The Wesendonck Songs, Richard Wagner’s only vocal cycle, became one of the most intimate, diary-like creations of the author of monumental musical dramas. Wagner met the married couple of Otto and Mathilde Wesendonck in the early 1850’s during his Swiss exile after the composer was involved in the Dresden uprising of 1849. They rendered him moral and financial support actually sheltering the disgraced musician in their home.

Mathilde Wesendonck was a generously gifted person. Endowed with rare beauty, charm and a poetic cast of mind (she wrote poems, prose, dramas and music), Mathilde became an ardent admirer of Wagner’s musical and dramatic ideas. Their cordial friendship grew into passionate mutual love. However, she firmly decided that she would not leave her husband and children. Wagner left Zurich in 1858 not to see Mathilde for many long years. That emotional experience inspired him to write Tristan and Isolde, a powerful hymn to a love doomed “at the light of day.” Tristanian intonations and harmonies run through the entire cycle of five songs written by Wagner to Mathilde Wesendonck’s poems. According to one of Wagner’s German biographers, the sequence they were composed in is an accurate picture of how their feeling progressed: 30 November 1857 – Der Engel (The Angel), four days later – Träume (Dreams), 17 December – Schmerzen (Sorrows), 22 February 1858 – Stehe still! (Be Still!), 1 May – Im Treibhaus (In the Greenhouse).

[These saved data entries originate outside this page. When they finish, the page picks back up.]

-- ==== Sys2Proof/Certificates/Slice0/Obligations.lean ====
section
/-! DEFINITION. The statements about the machine, each a proposition to be proved. They follow the numbered rules of the
spec; each docstring names the rules. -/

open Sys2Proof Sys2Proof.Machine

/-! ### Scalar integer instructions (11_isa_scalar.md) -/

/-- R223: every ALU-R operation but the bit-field forms writes to x[d] the value its row gives, moves the program counter on by 4,
counts in SAFECNT and INSTRET, and changes nothing else; a result for x0 is discarded (R192). clz, ctz, cpop and rev8 are given
by the bits of their result.

R224: the bit-field forms take position and length from x[b], read every operand first, and write the value of the rule's
formulas; nothing else changes. -/
def Obligations.AluRegisterResults : Prop :=
  (∀ (s : State) (d a b c : BitVec 5),
    (∀ p ∈ [ (Instr.add d a b, s.rx a + s.rx b),
             (.sub d a b, s.rx a - s.rx b),
             (.and d a b, s.rx a &&& s.rx b),
             (.or d a b, s.rx a ||| s.rx b),
             (.xor d a b, s.rx a ^^^ s.rx b),
             (.andn d a b, s.rx a &&& ~~~(s.rx b)),
             (.orn d a b, s.rx a ||| ~~~(s.rx b)),
             (.xnor d a b, ~~~(s.rx a ^^^ s.rx b)),
             (.sll d a b, s.rx a <<< ((s.rx b).toNat % 64)),
             (.srl d a b, s.rx a >>> ((s.rx b).toNat % 64)),
             (.sra d a b, (s.rx a).sshiftRight ((s.rx b).toNat % 64)),
             (.rol d a b, (s.rx a).rotateLeft ((s.rx b).toNat % 64)),
             (.ror d a b, (s.rx a).rotateRight ((s.rx b).toNat % 64)),
             (.slt d a b, if (s.rx a).toInt < (s.rx b).toInt then 1#64 else 0#64),
             (.sltz d a b, if (s.rx a).toNat < (s.rx b).toNat then 1#64 else 0#64),
             (.min d a b, if (s.rx a).toInt ≤ (s.rx b).toInt then s.rx a else s.rx b),
             (.max d a b, if (s.rx b).toInt ≤ (s.rx a).toInt then s.rx a else s.rx b),
             (.minz d a b, if (s.rx a).toNat ≤ (s.rx b).toNat then s.rx a else s.rx b),
             (.maxz d a b, if (s.rx b).toNat ≤ (s.rx a).toNat then s.rx a else s.rx b),
             (.addSat d a b, BitVec.ofInt 64 (max (-2 ^ 63) (min ((s.rx a).toInt + (s.rx b).toInt) (2 ^ 63 - 1)))),
             (.subSat d a b, BitVec.ofInt 64 (max (-2 ^ 63) (min ((s.rx a).toInt - (s.rx b).toInt) (2 ^ 63 - 1)))),
             (.addzSat d a b, BitVec.ofNat 64 (min ((s.rx a).toNat + (s.rx b).toNat) (2 ^ 64 - 1))),
             (.subzSat d a b, BitVec.ofNat 64 ((s.rx a).toNat - (s.rx b).toNat)),
             (.sel d a b c, if s.rx c ≠ 0#64 then s.rx a else s.rx b) ],
      ∃ t, exec p.1 s = .next t ∧ WroteX s t d p.2 (s.pc + 4#64) 0#5)
    ∧ (∃ (n : Nat) (t : State), exec (.clz d a) s = .next t ∧ WroteX s t d (BitVec.ofNat 64 n) (s.pc + 4#64) 0#5
        ∧ n ≤ 64 ∧ (∀ i, 64 - n ≤ i → i < 64 → (s.rx a).getLsbD i = false) ∧ (n < 64 → (s.rx a).getLsbD (63 - n) = true))
    ∧ (∃ (n : Nat) (t : State), exec (.ctz d a) s = .next t ∧ WroteX s t d (BitVec.ofNat 64 n) (s.pc + 4#64) 0#5
        ∧ n ≤ 64 ∧ (∀ i, i < n → (s.rx a).getLsbD i = false) ∧ (n < 64 → (s.rx a).getLsbD n = true))
    ∧ (∃ t, exec (.cpop d a) s = .next t
        ∧ WroteX s t d (BitVec.ofNat 64 ((List.range 64).filter fun i => (s.rx a).getLsbD i).length) (s.pc + 4#64) 0#5)
    ∧ (∃ (v : Word) (t : State), exec (.rev8 d a) s = .next t ∧ WroteX s t d v (s.pc + 4#64) 0#5
        ∧ ∀ i, i < 8 → v.extractLsb' (8 * i) 8 = (s.rx a).extractLsb' (56 - 8 * i) 8))
  ∧ ∀ (s : State) (d a b : BitVec 5),
    let pos := ((s.rx b).extractLsb' 0 6).toNat
    let len := ((s.rx b).extractLsb' 8 6).toNat + 1
    let m : Word := BitVec.ofNat 64 ((2 ^ len - 1) * 2 ^ pos)
    ∀ p ∈ [ (Instr.bfxS d a b, ((((s.rx a).signExtend 128) >>> pos).truncate len).signExtend 64),
            (.bfxZ d a b, ((((s.rx a).zeroExtend 128) >>> pos).truncate len).zeroExtend 64),
            (.bfi d a b, (s.rx d &&& ~~~m) ||| ((s.rx a <<< pos) &&& m)) ],
      ∃ t, exec p.1 s = .next t ∧ WroteX s t d p.2 (s.pc + 4#64) 0#5

/-- R225, R226: the immediate and shift forms write x[d] as their rows give, with imm15 sign-extended and the shift amount
not extended; nothing else changes.

R228 and R189: upper immediates, the address of code, and the compact forms that compute; a compact form moves the program
counter on by 2. -/
def Obligations.ImmediateResults : Prop :=
  (∀ (s : State) (d a : BitVec 5) (i : BitVec 15) (n : BitVec 6),
    ∀ p ∈ [ (Instr.addi d a i, s.rx a + i.signExtend 64),
            (.andi d a i, s.rx a &&& i.signExtend 64),
            (.ori d a i, s.rx a ||| i.signExtend 64),
            (.xori d a i, s.rx a ^^^ i.signExtend 64),
            (.slti d a i, if (s.rx a).toInt < i.toInt then 1#64 else 0#64),
            (.shiSll d a n, s.rx a <<< n.toNat),
            (.shiSrl d a n, s.rx a >>> n.toNat),
            (.shiSra d a n, (s.rx a).sshiftRight n.toNat),
            (.shiRor d a n, (s.rx a).rotateRight n.toNat) ],
      ∃ t, exec p.1 s = .next t ∧ WroteX s t d p.2 (s.pc + 4#64) 0#5)
  ∧ ∀ (s : State) (d a : BitVec 5) (i : BitVec 20) (j n : BitVec 6),
    (∀ p ∈ [ (Instr.lui d i, (i.signExtend 64) <<< 12),
             (.addpc d i, (0x00FE000000000000#64 + BitVec.ofNat 64 (s.cur.core * 2 ^ 18)) + s.pc + ((i.signExtend 64) <<< 12)) ],
      ∃ t, exec p.1 s = .next t ∧ WroteX s t d p.2 (s.pc + 4#64) 0#5)
    ∧ ∀ p ∈ [ (Instr.cAddi d j, s.rx d + j.signExtend 64),
              (.cLi d j, j.signExtend 64),
              (.cMv d a, s.rx a),
              (.cAdd d a, s.rx d + s.rx a),
              (.cSub d a, s.rx d - s.rx a),
              (.cAnd d a, s.rx d &&& s.rx a),
              (.cSlli d n, s.rx d <<< n.toNat) ],
      ∃ t, exec p.1 s = .next t ∧ WroteX s t d p.2 (s.pc + 2#64) 0#5

/-- R227 with R118: products are exact in 128 bits before their half is taken; quotients go toward zero, remainders have the
dividend's sign; by zero the quotient is all ones and the remainder the dividend; −2^63 / −1 gives −2^63 with remainder 0; no
trap and no flag. -/
def Obligations.MulDivResults : Prop :=
  ∀ (s : State) (d a b : BitVec 5),
    let x := s.rx a
    let y := s.rx b
    let most := x = 0x8000000000000000#64 ∧ y = 0xFFFFFFFFFFFFFFFF#64
    ∀ p ∈ [ (Instr.mul d a b, x * y),
            (.mulh d a b, BitVec.ofInt 64 (x.toInt * y.toInt / 2 ^ 64)),
            (.mulhz d a b, BitVec.ofNat 64 (x.toNat * y.toNat / 2 ^ 64)),
            (.mulhsz d a b, BitVec.ofInt 64 (x.toInt * y.toNat / 2 ^ 64)),
            (.div d a b, if y = 0#64 then 0xFFFFFFFFFFFFFFFF#64 else if most then x
              else BitVec.ofInt 64 (x.toInt.tdiv y.toInt)),
            (.divz d a b, if y = 0#64 then 0xFFFFFFFFFFFFFFFF#64 else x / y),
            (.rem d a b, if y = 0#64 then x else if most then 0#64 else BitVec.ofInt 64 (x.toInt.tmod y.toInt)),
            (.remz d a b, if y = 0#64 then x else x % y) ],
      ∃ t, exec p.1 s = .next t ∧ WroteX s t d p.2 (s.pc + 4#64) 0#5

/-- R229, R230, R189: a jump within LM goes to its target and writes its link (a compact jump writes none); a branch goes to its
target when its condition holds, else on to the next instruction; nothing else changes. -/
def Obligations.JumpsAndBranches : Prop :=
  ∀ (s : State) (d a b : BitVec 5) (i : BitVec 20) (k : BitVec 15) (o : BitVec 10) (p : BitVec 5) (j : BitVec 6)
      (u : BitVec 11),
    (∀ q ∈ [ (Instr.jal d i, s.pc + 2#64 * i.signExtend 64), (.jalr d a k, (s.rx a + k.signExtend 64) &&& ~~~1#64) ],
      q.2.toNat < 0x30000 → ∃ t, exec q.1 s = .next t ∧ WroteX s t d (s.pc + 4#64) q.2 0#5)
    ∧ (∀ q ∈ [ (Instr.cJ u, s.pc + 2#64 * u.signExtend 64), (.cJr a, s.rx a &&& ~~~1#64) ],
      q.2.toNat < 0x30000 → ∃ t, exec q.1 s = .next t ∧ Moved s t q.2)
    ∧ (let target := s.pc + 2#64 * (o ++ p : BitVec 15).signExtend 64
        ∀ q ∈ [ (Instr.beq a b o p, decide (s.rx a = s.rx b)), (.bne a b o p, decide (s.rx a ≠ s.rx b)),
                (.blt a b o p, decide ((s.rx a).toInt < (s.rx b).toInt)), (.bge a b o p, decide ((s.rx a).toInt ≥ (s.rx b).toInt)),
                (.bltz a b o p, decide ((s.rx a).toNat < (s.rx b).toNat)),
                (.bgez a b o p, decide ((s.rx a).toNat ≥ (s.rx b).toNat)) ],
          (q.2 = true → target.toNat < 0x30000) → ∃ t, exec q.1 s = .next t ∧ Moved s t (if q.2 then target else s.pc + 4#64))
    ∧ (let target := s.pc + 2#64 * j.signExtend 64
        ∀ q ∈ [ (Instr.cBeqz a j, decide (s.rx a = 0#64)), (.cBnez a j, decide (s.rx a ≠ 0#64)) ],
          (q.2 = true → target.toNat < 0x30000) → ∃ t, exec q.1 s = .next t ∧ Moved s t (if q.2 then target else s.pc + 2#64))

“I had never created anything better than these songs. Only a few of my works can stand the comparison with them,” the composer stated.

The Rhapsody for alto, male chorus and orchestra, Op. 53, by Johannes Brahms is the last song cycle on the album. Elena Obraztsova performed it for the first time on 2 August 1980 at the Grand Hall of the Moscow Conservatory with the male group of the Yurlov State Republican Academic Russian Choral Capella and the Academic Symphony Orchestra of the Moscow State Philharmonic Society conducted by Algis Žiūraitis.

The researchers connect the emergence of the Rhapsody with one of Brahms’s deepest amorous experience associated with his feeling for Clara Schumann’s daughter Julie. A fragment from one of the most Wertherian poems by Brahms’s favourite poet Johann Wolfgang von Goethe – Harzreise im Winter (1777) – was a poetic source for the Rhapsody. The poem was based on a real event. One day, when Goethe found himself dropping behind the hunting company of Karl August, duke of Saxe-Weimar, he set out for the Harz Mountains expecting to see there the young man who had shunned society and was giving way to despair after reading The Sorrows of Young Werther. When Brahms was young, he compared himself with the hero of Goethe’s novel because of his own conflicting feelings for Clara Schumann that were reflected in a number of his works of the 1850’s. Many years later he visited the family again, and fell in love with Clara’s daughter Julie, then a 24-year old dazzling beauty. Her sudden engagement to count Marmorito caused the tumult of Brahms’s mind. Painful abandonment of the dream of love and family, self-denial and loneliness were realized in the Rhapsody.

“Johannes brought me a wonderful thing a few days ago,” wrote Clara Schumann in her diary. “He called it his wedding song. I was so much shaken by the deep sorrow of the words and music that I cannot recollect a recent impression as strong as that.”

The Rhapsody was premiered in 1870 at Jena with the participation of Pauline Viardot.

The Rhapsody amazes with the concentration of feeling, power of expression and sincerity that are typical qualities of the composer’s best songs. Elena Obraztsova performs the Rhapsody with noble restraint of a deeply concealed feeling. “The singer remains all the time in the state of solemn calm that the poet asks for so much in his verses” (Anatoly Orfenov). The Rhapsody closes with a moving prayer “Father of love.”